### Exercise
Keep only those lines of the records that include the string "clockGood".

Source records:
---*---

@[simp] theorem endRetune_clock (r : RetuneResult) (s : State) : (endRetune r s).clock = s.clock := by
  unfold endRetune; split <;> simp
@[simp] theorem endRetune_choices (r : RetuneResult) (s : State) : (endRetune r s).choices = s.choices := by
  unfold endRetune; split <;> simp
@[simp] theorem endRetune_pending (r : RetuneResult) (s : State) : (endRetune r s).pending = s.pending := by
  unfold endRetune; split <;> simp
@[simp] theorem endRetune_lines (r : RetuneResult) (s : State) : (endRetune r s).lines = s.lines := by
  unfold endRetune; split <;> simp
@[simp] theorem endRetune_tar (r : RetuneResult) (s : State) : (endRetune r s).tar = s.tar := by
  unfold endRetune; split <;> simp
@[simp] theorem endRetune_mrg (r : RetuneResult) (s : State) : (endRetune r s).mrg = s.mrg := by
  unfold endRetune; split <;> simp
@[simp] theorem endRetune_kch (r : RetuneResult) (s : State) : (endRetune r s).kch = s.kch := by
  unfold endRetune; split <;> simp
@[simp] theorem endRetune_ids (r : RetuneResult) (s : State) : (endRetune r s).ids = s.ids := by
  unfold endRetune; split <;> simp
@[simp] theorem endRetune_ilm (r : RetuneResult) (s : State) : (endRetune r s).ilm = s.ilm := by
  unfold endRetune; split <;> simp
@[simp] theorem endRetune_spc (r : RetuneResult) (s : State) : (endRetune r s).spc = s.spc := by
  unfold endRetune; split <;> simp
@[simp] theorem endRetune_lp (r : RetuneResult) (s : State) : (endRetune r s).lp = s.lp := by
  unfold endRetune; split <;> simp
@[simp] theorem endRetune_journal (r : RetuneResult) (s : State) : (endRetune r s).journal = s.journal := by
  unfold endRetune; split <;> simp
@[simp] theorem endRetune_cst (r : RetuneResult) (s : State) : (endRetune r s).cst = s.cst := by
  unfold endRetune; split <;> simp
@[simp] theorem endRetune_powerHeld (r : RetuneResult) (s : State) : (endRetune r s).powerHeld = s.powerHeld := by
  unfold endRetune; split <;> simp
@[simp] theorem endRetune_clockGood (r : RetuneResult) (s : State) : (endRetune r s).clockGood = s.clockGood := by
  unfold endRetune; split <;> simp
@[simp] theorem endRetune_span (r : RetuneResult) (s : State) : (endRetune r s).span = s.span := by
  unfold endRetune; split <;> simp

@[simp] theorem enterSwitching_clock (r : Requested) (s : State) : (enterSwitching r s).clock = s.clock := by
  unfold enterSwitching; dsimp only; split <;> simp
@[simp] theorem enterSwitching_choices (r : Requested) (s : State) : (enterSwitching r s).choices = s.choices := by
  unfold enterSwitching; dsimp only; split <;> simp
@[simp] theorem enterSwitching_pending (r : Requested) (s : State) : (enterSwitching r s).pending = s.pending := by
  unfold enterSwitching; dsimp only; split <;> simp
@[simp] theorem enterSwitching_lines (r : Requested) (s : State) : (enterSwitching r s).lines = s.lines := by
  unfold enterSwitching; dsimp only; split <;> simp
@[simp] theorem enterSwitching_tar (r : Requested) (s : State) : (enterSwitching r s).tar = s.tar := by
  unfold enterSwitching; dsimp only; split <;> simp
@[simp] theorem enterSwitching_mrg (r : Requested) (s : State) : (enterSwitching r s).mrg = s.mrg := by
  unfold enterSwitching; dsimp only; split <;> simp
@[simp] theorem enterSwitching_kch (r : Requested) (s : State) : (enterSwitching r s).kch = s.kch := by
  unfold enterSwitching; dsimp only; split <;> simp
@[simp] theorem enterSwitching_ids (r : Requested) (s : State) : (enterSwitching r s).ids = s.ids := by
  unfold enterSwitching; dsimp only; split <;> simp
@[simp] theorem enterSwitching_ilm (r : Requested) (s : State) : (enterSwitching r s).ilm = s.ilm := by
  unfold enterSwitching; dsimp only; split <;> simp
@[simp] theorem enterSwitching_spc (r : Requested) (s : State) : (enterSwitching r s).spc = s.spc := by
  unfold enterSwitching; dsimp only; split <;> simp
@[simp] theorem enterSwitching_lp (r : Requested) (s : State) : (enterSwitching r s).lp = s.lp := by
  unfold enterSwitching; dsimp only; split <;> simp
@[simp] theorem enterSwitching_ntu (r : Requested) (s : State) : (enterSwitching r s).ntu = s.ntu := by
  unfold enterSwitching; dsimp only; split <;> simp
@[simp] theorem enterSwitching_journal (r : Requested) (s : State) : (enterSwitching r s).journal = s.journal := by
  unfold enterSwitching; dsimp only; split <;> simp
@[simp] theorem enterSwitching_cst (r : Requested) (s : State) : (enterSwitching r s).cst = s.cst := by
  unfold enterSwitching; dsimp only; split <;> simp
@[simp] theorem enterSwitching_powerHeld (r : Requested) (s : State) : (enterSwitching r s).powerHeld = s.powerHeld := by
  unfold enterSwitching; dsimp only; split <;> simp
@[simp] theorem enterSwitching_clockGood (r : Requested) (s : State) : (enterSwitching r s).clockGood = s.clockGood := by
  unfold enterSwitching; dsimp only; split <;> simp
@[simp] theorem enterSwitching_span (r : Requested) (s : State) : (enterSwitching r s).span = s.span := by
  unfold enterSwitching; dsimp only; split <;> simp

@[simp] theorem beginRetune_clock (r : Requested) (s : State) : (beginRetune r s).clock = s.clock := by
  unfold beginRetune; dsimp only; split <;> simp
@[simp] theorem beginRetune_choices (r : Requested) (s : State) : (beginRetune r s).choices = s.choices := by
  unfold beginRetune; dsimp only; split <;> simp
@[simp] theorem beginRetune_pending (r : Requested) (s : State) : (beginRetune r s).pending = s.pending := by
  unfold beginRetune; dsimp only; split <;> simp
@[simp] theorem beginRetune_lines (r : Requested) (s : State) : (beginRetune r s).lines = s.lines := by
  unfold beginRetune; dsimp only; split <;> simp
@[simp] theorem beginRetune_tar (r : Requested) (s : State) : (beginRetune r s).tar = s.tar := by
  unfold beginRetune; dsimp only; split <;> simp
@[simp] theorem beginRetune_mrg (r : Requested) (s : State) : (beginRetune r s).mrg = s.mrg := by
  unfold beginRetune; dsimp only; split <;> simp
@[simp] theorem beginRetune_kch (r : Requested) (s : State) : (beginRetune r s).kch = s.kch := by
  unfold beginRetune; dsimp only; split <;> simp
@[simp] theorem beginRetune_ids (r : Requested) (s : State) : (beginRetune r s).ids = s.ids := by
  unfold beginRetune; dsimp only; split <;> simp
@[simp] theorem beginRetune_ilm (r : Requested) (s : State) : (beginRetune r s).ilm = s.ilm := by
  unfold beginRetune; dsimp only; split <;> simp
@[simp] theorem beginRetune_spc (r : Requested) (s : State) : (beginRetune r s).spc = s.spc := by
  unfold beginRetune; dsimp only; split <;> simp
@[simp] theorem beginRetune_lp (r : Requested) (s : State) : (beginRetune r s).lp = s.lp := by
  unfold beginRetune; dsimp only; split <;> simp
@[simp] theorem beginRetune_journal (r : Requested) (s : State) : (beginRetune r s).journal = s.journal := by
  unfold beginRetune; dsimp only; split <;> simp
@[simp] theorem beginRetune_cst (r : Requested) (s : State) : (beginRetune r s).cst = s.cst := by
  unfold beginRetune; dsimp only; split <;> simp
@[simp] theorem beginRetune_powerHeld (r : Requested) (s : State) : (beginRetune r s).powerHeld = s.powerHeld := by
  unfold beginRetune; dsimp only; split <;> simp
@[simp] theorem beginRetune_clockGood (r : Requested) (s : State) : (beginRetune r s).clockGood = s.clockGood := by
  unfold beginRetune; dsimp only; split <;> simp
@[simp] theorem beginRetune_span (r : Requested) (s : State) : (beginRetune r s).span = s.span := by
  unfold beginRetune; dsimp only; split <;> simp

---*---

### Solved exercise
@[simp] theorem endRetune_clockGood (r : RetuneResult) (s : State) : (endRetune r s).clockGood = s.clockGood := by
@[simp] theorem enterSwitching_clockGood (r : Requested) (s : State) : (enterSwitching r s).clockGood = s.clockGood := by
@[simp] theorem beginRetune_clockGood (r : Requested) (s : State) : (beginRetune r s).clockGood = s.clockGood := by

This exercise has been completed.